PROBLEM DETAILS:
Copy exactly, please, the line that has "F32) (now : U32)" in it along with every line after it to the end of the listing.

EXCERPTED DATA:
##############################

-- ==== Sys2Proof/Syntax.lean ====
section
/-! DEFINITION. The operations and frames of `spec/opcode_table.json`, one constructor of `Instr` per row, and the
values they carry (`30_encoding.md` R64, R67 to R70, R77, R80). -/

namespace Sys2Proof

/-- `MessageType` (R64, R80). Its wire codes are `typeCode` of `Machine/Bytes.lean`. -/
inductive MessageType where
  | command
  | telemetry
  | ping
  | pong
  | log
  deriving DecidableEq, Repr

/-- The six raw sensor words of telemetry, opaque to the block (`10_state.md` R31, `30_encoding.md` R68). -/
structure Sensors where
  ax : I16
  ay : I16
  az : I16
  gx : I16
  gy : I16
  gz : I16
  deriving DecidableEq, Repr

/-- `CommandData` (R80). -/
structure CommandData where
  seq : U16
  throttle : F32
  steering : F32
  deriving DecidableEq, Repr

/-- `TelemetryData` (R80), its six words together. -/
structure TelemetryData where
  seq : U16
  status : Byte
  sensors : Sensors
  deriving DecidableEq, Repr

/-- A decoded frame value (R80): Ping and Pong carry nothing, a Log its bytes. -/
inductive FrameValue where
  | command (d : CommandData)
  | telemetry (d : TelemetryData)
  | ping
  | pong
  | log (text : List Byte)
  deriving DecidableEq, Repr

/-- One constructor per row of `spec/opcode_table.json`: five wire rows, then 27 operations. The operands of a wire row
are what its frame carries after the header: the payload fields of R67 to R70 and the stored CRC (R66), whether or not it
is the right one. -/
inductive Instr where
  | frameCommand (seq : U16) (thr steer : I16) (reserved : Byte) (crc : U16)
  | frameTelemetry (seq : U16) (status : Byte) (sensors : Sensors) (crc : U16)
  | framePing (crc : U16)
  | framePong (crc : U16)
  | frameLog (text : List Byte) (crc : U16)
  | crcInit
  | crcByte (b : Byte)
  | crcRange (bytes : List Byte)
  | codecBuild (type : MessageType) (payload : List Byte) (destSize : Nat)
  | codecHdr (bytes : List Byte)
  | codecLen (bytes : List Byte)
  | codecCrcok (bytes : List Byte)
  | codecParseCmd (bytes : List Byte)
  | codecParseTlm (bytes : List Byte)
  | codecParsePing (bytes : List Byte)
  | codecParsePong (bytes : List Byte)
  | codecParseLog (bytes : List Byte)
  | codecEncCmd (seq : U16) (throttle steering : F32)
  | codecEncTlm (seq : U16) (status : Byte) (sensors : Sensors)
  | codecEncLog (text : List Byte)
  | rxPush (bytes : List Byte)
  | rxExtract (type : MessageType)
  | radioPoll (sample : Option Axes)
  | netSubmit (thr steer : F32)
  | netTake
  | netCmd (thr steer : F32) (now : U32)
  | liveEval (now : U32)
  | arbSelect (now : U32)
  | fsUpdate (now : U32) (sourceActive : Bool)
  | fsReset
  | slewStep (target current rate : F32) (dtMs : U32)
  | tick (now : U32) (rxBytes : List Byte) (radioSample : Option Axes) (sensors : Sensors) (txError : Bool)
  deriving DecidableEq, Repr

end Sys2Proof
end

##############################

RESPONSE FOR THIS EXERCISE:
  | netCmd (thr steer : F32) (now : U32)
  | liveEval (now : U32)
  | arbSelect (now : U32)
  | fsUpdate (now : U32) (sourceActive : Bool)
  | fsReset
  | slewStep (target current rate : F32) (dtMs : U32)
  | tick (now : U32) (rxBytes : List Byte) (radioSample : Option Axes) (sensors : Sensors) (txError : Bool)
  deriving DecidableEq, Repr

end Sys2Proof
end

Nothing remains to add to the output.